Facebook/Meta's "No Language Left Behind" translation model used on Wikipedia

From the abstract of this publication by a large group of researchers (most of them affiliated with Meta AI):[4]

"Focusing on improving the translation qualities of a relatively small group of high-resource languages comes at the expense of directing research attention to low-resource languages, exacerbating digital inequities in the long run. To break this pattern, here we introduce No Language Left Behind—a single massively multilingual model that leverages transfer learning across languages. [...] Compared with the previous state-of-the-art models, our model achieves an average of 44% improvement in translation quality as measured by BLEU. By demonstrating how to scale NMT [neural machine translation] to 200 languages and making all contributions in this effort freely available for non-commercial use, our work lays important groundwork for the development of a universal translation system."

"Four months after the launch of NLLB-200 [in 2022], Wikimedia reported that our model was the third most used machine translation engine used by Wikipedia editors (accounting for 3.8% of all published translations) (https://web.archive.org/web/20221107181300/https://nbviewer.org/github/wikimedia-research/machine-translation-service-analysis-2022/blob/main/mt_service_comparison_Sept2022_update.ipynb). Compared with other machine translation services and across all languages, articles translated with NLLB-200 has the lowest percentage of deletion (0.13%) and highest percentage of translation modification kept under 10%."

"Which Nigerian-Pidgin does Generative AI speak?" – only the BBC's, not Wikipedia's

From the abstract:[5]

"Naija is the Nigerian-Pidgin spoken by approx. 120M speakers in Nigeria [...]. Although it has mainly been a spoken language until recently, there are currently two written genres (BBC and Wikipedia) in Naija. Through statistical analyses and Machine Translation experiments, we prove that these two genres do not represent each other (i.e., there are linguistic differences in word order and vocabulary) and Generative AI operates only based on Naija written in the BBC genre. In other words, Naija written in Wikipedia genre is not represented in Generative AI."

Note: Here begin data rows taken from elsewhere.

-- ==== Sys2Proof/Machine/Capability.lean ====
section
/-! DEFINITION. The capability instructions (R121-R124). -/

namespace Sys2Proof.Machine

/-- The smallest exponent, from `e` up with `fuel` candidates left, whose span holds [b, b + l) (R121). -/
def findExpo (b l : Nat) : Nat → Nat → Option Nat
  | 0, _ => none
  | fuel + 1, e => if ceilDiv (b + l) (2 ^ e) - b / 2 ^ e ≤ 0x6FFFF then some e else findExpo b l fuel (e + 1)

/-- The capability that `cbnd` derives, or the cause of its fault (R121). -/
def deriveBounds (exact : Bool) (c : Wreg) (l : Nat) : Except Nat Wreg :=
  let b := (capAddr c).toNat
  let kind4 := decide (capKind c = 4)
  match findExpo b l (if kind4 then 8 else 39) 0 with
  | none => .error 0x04
  | some e =>
    let lo := b / 2 ^ e
    let hi := ceilDiv (b + l) (2 ^ e)
    if exact ∧ (lo * 2 ^ e ≠ b ∨ hi * 2 ^ e ≠ b + l) then .error 0x04
    else match capBounds c with
      | none => .error 0x04
      | some (base, top) =>
        if base ≤ lo * 2 ^ e ∧ hi * 2 ^ e ≤ top then
          let r := setBits (setBits c.bits 90 19 lo) 109 19 hi
          .ok ⟨if kind4 then setBits r 87 3 e else setBits r 84 6 e, true⟩
        else .error 0x04

/-- `cbnd` and `cbnd.x` (R121). EINFO of their faults is the address of w[a]. -/
def boundsOp (exact : Bool) (d a b : Fin 64) (s : State) : Host.Outcome State Fault Refusal := conclude s do
  useW s d 1
  let c ← readW s a 2
  let l ← readW s b 3
  need (c.tag && !capMalformed c) 0x03 2 (capAddr c)
  need (decide (capKind c ≠ 3)) 0x06 2 (capAddr c)
  need (decide (capKind c = 0 ∨ capKind c = 4) && capHas c permD) 0x05 2 (capAddr c)
  match deriveBounds exact c l.lo.toNat with
  | .error code => trap code 2 (capAddr c)
  | .ok r =>
    mayAppend s d r
    .ok (s.finishW 1 [a.val, b.val] d r)

/-- `cbnd`: bounds rounded outward (R121). -/
def execCbnd (d a b : Fin 64) (s : State) := boundsOp false d a b s

/-- `cbnd.x`: exact bounds or a fault (R121). -/
def execCbndX (d a b : Fin 64) (s : State) := boundsOp true d a b s

/-- `cprm`: the permissions ANDed with a mask (R122). -/
def execCprm (d a b : Fin 64) (s : State) : Host.Outcome State Fault Refusal := conclude s do
  useW s d 1
  let c ← readW s a 2
  let m ← readW s b 3
  need (c.tag && !capMalformed c) 0x03 2 (capAddr c)
  need (decide (capKind c ≠ 3)) 0x06 2 (capAddr c)
  need (capHas c permD) 0x05 2 (capAddr c)
  let r : Wreg := ⟨setBits c.bits 64 13 (Nat.land (capPerm c) (bits m.lo 0 13)), true⟩
  mayAppend s d r
  .ok (s.finishW 1 [a.val, b.val] d r)

/-- A capability sealed: kind 3, with its kind in OKIND (R122). -/
def sealed (c : Wreg) : Wreg := ⟨setBits (setBits c.bits 77 3 (capKind c)) 80 4 3, c.tag⟩

/-- `csea`: seals (R122). -/
def execCsea (d a : Fin 64) (s : State) : Host.Outcome State Fault Refusal := conclude s do
  useW s d 1
  let c ← readW s a 2
  need (c.tag && !capMalformed c) 0x03 2 (capAddr c)
  need (decide (capKind c ≠ 3)) 0x06 2 (capAddr c)
  mayAppend s d (sealed c)
  .ok (s.finishW 1 [a.val] d (sealed c))

/-- The encoded word at the program counter, for EINFO of a privilege trap (R110). -/
def thisWord (s : State) : Word :=
  match codeWord s s.cpu.pc with
  | .ok (w, _) => BitVec.ofNat 64 w
  | .error _ => 0

/-- The privilege check: PRV = 0 takes 0x13, with the word in EINFO (R110). -/
def privileged (s : State) (w : Word) : Except Stop Unit := need s.cpu.prv 0x13 0 w

/-- `cuns`: unseals; privileged (R122). -/
def execCuns (d a : Fin 64) (s : State) : Host.Outcome State Fault Refusal := conclude s do
  privileged s (thisWord s)
  useW s d 1
  let c ← readW s a 2
  need (c.tag && !capMalformed c) 0x03 2 (capAddr c)
  let r := if capKind c = 3 then unsealed c else c
  mayAppend s d r
  .ok (s.finishW 1 [a.val] d r)

/-- A capability given an address; the tag is cleared where the bounds would decode otherwise, and a plain value just takes the address (R123). -/
def withAddr (c : Wreg) (n : Word) : Wreg :=
  if !c.tag then .plain n
  else
    let r : Wreg := ⟨setBits c.bits 0 64 n.toNat, true⟩
    ⟨r.bits, decide (bits n 57 7 = 0) && decide (capBounds r = capBounds c)⟩

/-- Whether a capability's address may be set (R123). -/
def addrOk (c : Wreg) : Except Stop Unit := do
  need (!c.tag || !capMalformed c) 0x03 2 (capAddr c)
  need (!c.tag || decide (capKind c ≠ 3)) 0x06 2 (capAddr c)
  need (!c.tag || decide (capKind c ≠ 1 ∧ capKind c ≠ 2)) 0x05 2 (capAddr c)

/-- `cadr`: sets the address (R123). -/
def execCadr (d a b : Fin 64) (s : State) : Host.Outcome State Fault Refusal := conclude s do
  useW s d 1
  let c ← readW s a 2
  let n ← readW s b 3
  addrOk c
  mayAppend s d (withAddr c n.lo)
  .ok (s.finishW 1 [a.val, b.val] d (withAddr c n.lo))

/-- `cadr.inc`: moves the address; a zero immediate copies the register whatever it holds (R123). -/
def execCadrInc (d a : Fin 64) (i : BitVec 13) (s : State) : Host.Outcome State Fault Refusal := conclude s do
  useW s d 1
  let c ← readW s a 2
  if i = 0 then
    mayAppend s d c
    .ok (s.finishW 1 [a.val] d c)
  else
    addrOk c
    let r := withAddr c (capAddr c + i.signExtend 64)
    mayAppend s d r
    .ok (s.finishW 1 [a.val] d r)

/-- Bounds of a usable kind 0 or 4 value, for `clen` and `cbas` (R124). -/
def usableBounds (c : Wreg) : Option (Nat × Nat) :=
  if c.tag && !capMalformed c && decide (capKind c = 0 ∨ capKind c = 4) then capBounds c else none

/-- A plain result computed from a capability (R124). -/
def capQuery (f : Wreg → Nat) (d a : Fin 64) (s : State) : Host.Outcome State Fault Refusal := conclude s do
  useW s d 1
  let c ← readW s a 2
  .ok (s.finishW 1 [a.val] d (.plain (BitVec.ofNat 64 (f c))))

/-- `clen`: top minus base, or 0 (R124). -/
def execClen (d a : Fin 64) (s : State) :=
  capQuery (fun c => match usableBounds c with | some (base, top) => top - base | none => 0) d a s

/-- `cbas`: the base, or 0 (R124). -/
def execCbas (d a : Fin 64) (s : State) :=
  capQuery (fun c => match usableBounds c with | some (base, _) => base | none => 0) d a s

/-- `ctst`: 1 for a usable capability that has every permission of the mask (R124). -/
def execCtst (d a b : Fin 64) (s : State) : Host.Outcome State Fault Refusal := conclude s do
  useW s d 1
  let c ← readW s a 2
  let m ← readW s b 3
  let ok := c.tag && !capMalformed c && decide (capKind c ≠ 3) && capHas c (bits m.lo 0 13)
  .ok (s.finishW 1 [a.val, b.val] d (.plain (if ok then 1 else 0)))

end Sys2Proof.Machine
end

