/-- `amo.add` (R147). -/
def execAmoAdd (d a b : Fin 64) (o : Fin 4) (z : Fin 2) (s : State) := amoOp .add 1 d a b o z s
/-- `amo.and` (R147). -/
def execAmoAnd (d a b : Fin 64) (o : Fin 4) (z : Fin 2) (s : State) := amoOp .and 1 d a b o z s
/-- `amo.or` (R147). -/
def execAmoOr (d a b : Fin 64) (o : Fin 4) (z : Fin 2) (s : State) := amoOp .or 1 d a b o z s
/-- `amo.xor` (R147). -/
def execAmoXor (d a b : Fin 64) (o : Fin 4) (z : Fin 2) (s : State) := amoOp .xor 1 d a b o z s
/-- `amo.min.u` (R147). -/
def execAmoMinU (d a b : Fin 64) (o : Fin 4) (z : Fin 2) (s : State) := amoOp .minU 1 d a b o z s
/-- `amo.max.u` (R147). -/
def execAmoMaxU (d a b : Fin 64) (o : Fin 4) (z : Fin 2) (s : State) := amoOp .maxU 1 d a b o z s
/-- `amo.swap` (R147). -/
def execAmoSwap (d a b : Fin 64) (o : Fin 4) (z : Fin 2) (s : State) := amoOp .swap 1 d a b o z s
/-- `amo.cas` (R147). -/
def execAmoCas (d a b : Fin 64) (o : Fin 4) (z : Fin 2) (s : State) := amoOp .cas 1 d a b o z s
/-- `amo.add` at `.clu` or wider: k is 0 to 3 (R146). -/
def execAmoAddScoped (k : Fin 4) (d a b : Fin 64) (o : Fin 4) (z : Fin 2) (s : State) := amoOp .add (k.val + 2) d a b o z s
/-- `amo.and` at `.clu` or wider (R146). -/
def execAmoAndScoped (k : Fin 4) (d a b : Fin 64) (o : Fin 4) (z : Fin 2) (s : State) := amoOp .and (k.val + 2) d a b o z s
/-- `amo.or` at `.clu` or wider (R146). -/
def execAmoOrScoped (k : Fin 4) (d a b : Fin 64) (o : Fin 4) (z : Fin 2) (s : State) := amoOp .or (k.val + 2) d a b o z s
/-- `amo.xor` at `.clu` or wider (R146). -/
def execAmoXorScoped (k : Fin 4) (d a b : Fin 64) (o : Fin 4) (z : Fin 2) (s : State) := amoOp .xor (k.val + 2) d a b o z s
/-- `amo.min.u` at `.clu` or wider (R146). -/
def execAmoMinUScoped (k : Fin 4) (d a b : Fin 64) (o : Fin 4) (z : Fin 2) (s : State) := amoOp .minU (k.val + 2) d a b o z s
/-- `amo.max.u` at `.clu` or wider (R146). -/
def execAmoMaxUScoped (k : Fin 4) (d a b : Fin 64) (o : Fin 4) (z : Fin 2) (s : State) := amoOp .maxU (k.val + 2) d a b o z s
/-- `amo.swap` at `.clu` or wider (R146). -/
def execAmoSwapScoped (k : Fin 4) (d a b : Fin 64) (o : Fin 4) (z : Fin 2) (s : State) := amoOp .swap (k.val + 2) d a b o z s
/-- `amo.cas` at `.clu` or wider (R146). -/
def execAmoCasScoped (k : Fin 4) (d a b : Fin 64) (o : Fin 4) (z : Fin 2) (s : State) := amoOp .cas (k.val + 2) d a b o z s

/-! ### Fences and hints -/

/-- `fence.rel` (R32, R148). -/
def execFenceRel (c : Fin 8) (s : State) : Host.Outcome State Fault Refusal := conclude s (.ok ((s.release c.val false).finish 1 []))

/-- `fence.acq`: every earlier load has returned already (R26, R32). -/
def execFenceAcq (_c : Fin 8) (s : State) : Host.Outcome State Fault Refusal := conclude s (.ok (s.finish 1 []))

/-- `fence.ar` (R32, R148). -/
def execFenceAr (c : Fin 8) (s : State) : Host.Outcome State Fault Refusal := conclude s (.ok ((s.release c.val true).finish 1 []))

/-- A hint's address passes its checks: the capability, the page, that it names memory which can be reached, and the frame's policy tag (R46, R149). The tables are read
without a TLB. -/
def hintOk (s : State) (h t : Nat) (c : Wreg) (ea : Word) (perm : Nat) : Bool :=
  match checkCap c 2 ea perm with
  | .error _ => false
  | .ok _ =>
    capCovers c ea.toNat 1 &&
    if capKind c = 4 then
      match s.translate h t c ea.toNat .rd with
      | .ok _ => true
      | .error _ => false
    else match s.walk h t ea.toNat with
      | .error _ => false
      | .ok e =>
        let pa := e.pa + ea.toNat % 2 ^ e.bits
        (if perm = permS then e.wr else if perm = permX then e.ex else e.rd) && tableOk pa && s.reaches pa
          && decide (Tab.get 0 s.policy (frameOf pa) = e.pol.val + 1)

/-- HDROP counts dropped hints and saturates (R46). -/
def Ctx.dropHint (c : Ctx) : Ctx := { c with hdrop := if c.hdrop = BitVec.allOnes 32 then c.hdrop else c.hdrop + 1 }

/-- A hint: it moves no data that a program could see, and a dropped one is counted (R46, R149). -/
def hint (perm : Nat) (a : Fin 64) (i : BitVec 13) (s : State) : Host.Outcome State Fault Refusal := conclude s do
  let c ← readW s a 2
  let t := s.finish 1 [a.val]
  if hintOk s s.cur s.cpu.tenant c (displaced c (i.signExtend 64)) perm then .ok t else .ok (t.onCpu Ctx.dropHint)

The paper's findings are consistent with an analysis by the Wikimedia Foundation's research department that compared the number of Wikipedia articles to the number of speakers for the top 20 most-spoken languages, where Naija stood out as one of the most underrepresented.

"[A] surprising tension between Wikipedia's principle of safeguarding against self-promotion and the scholarly norm of 'due credit'"

From the abstract:[6]

Although Wikipedia offers guidelines for determining when a scientist qualifies for their own article, it currently lacks guidance regarding whether a scientist should be acknowledged in articles related to the innovation processes to which they have contributed. To explore how Wikipedia addresses this issue of scientific "micro-notability", we introduce a digital method called Name Edit Analysis, enabling us to quantitatively and qualitatively trace mentions of scientists within Wikipedia's articles. We study two CRISPR-related Wikipedia articles and find dynamic negotiations of micro-notability as well as a surprising tension between Wikipedia’s principle of safeguarding against self-promotion and the scholarly norm of “due credit.” To reconcile this tension, we propose that Wikipedians and scientists collaborate to establish specific micro-notability guidelines that acknowledge scientific contributions while preventing excessive self-promotion.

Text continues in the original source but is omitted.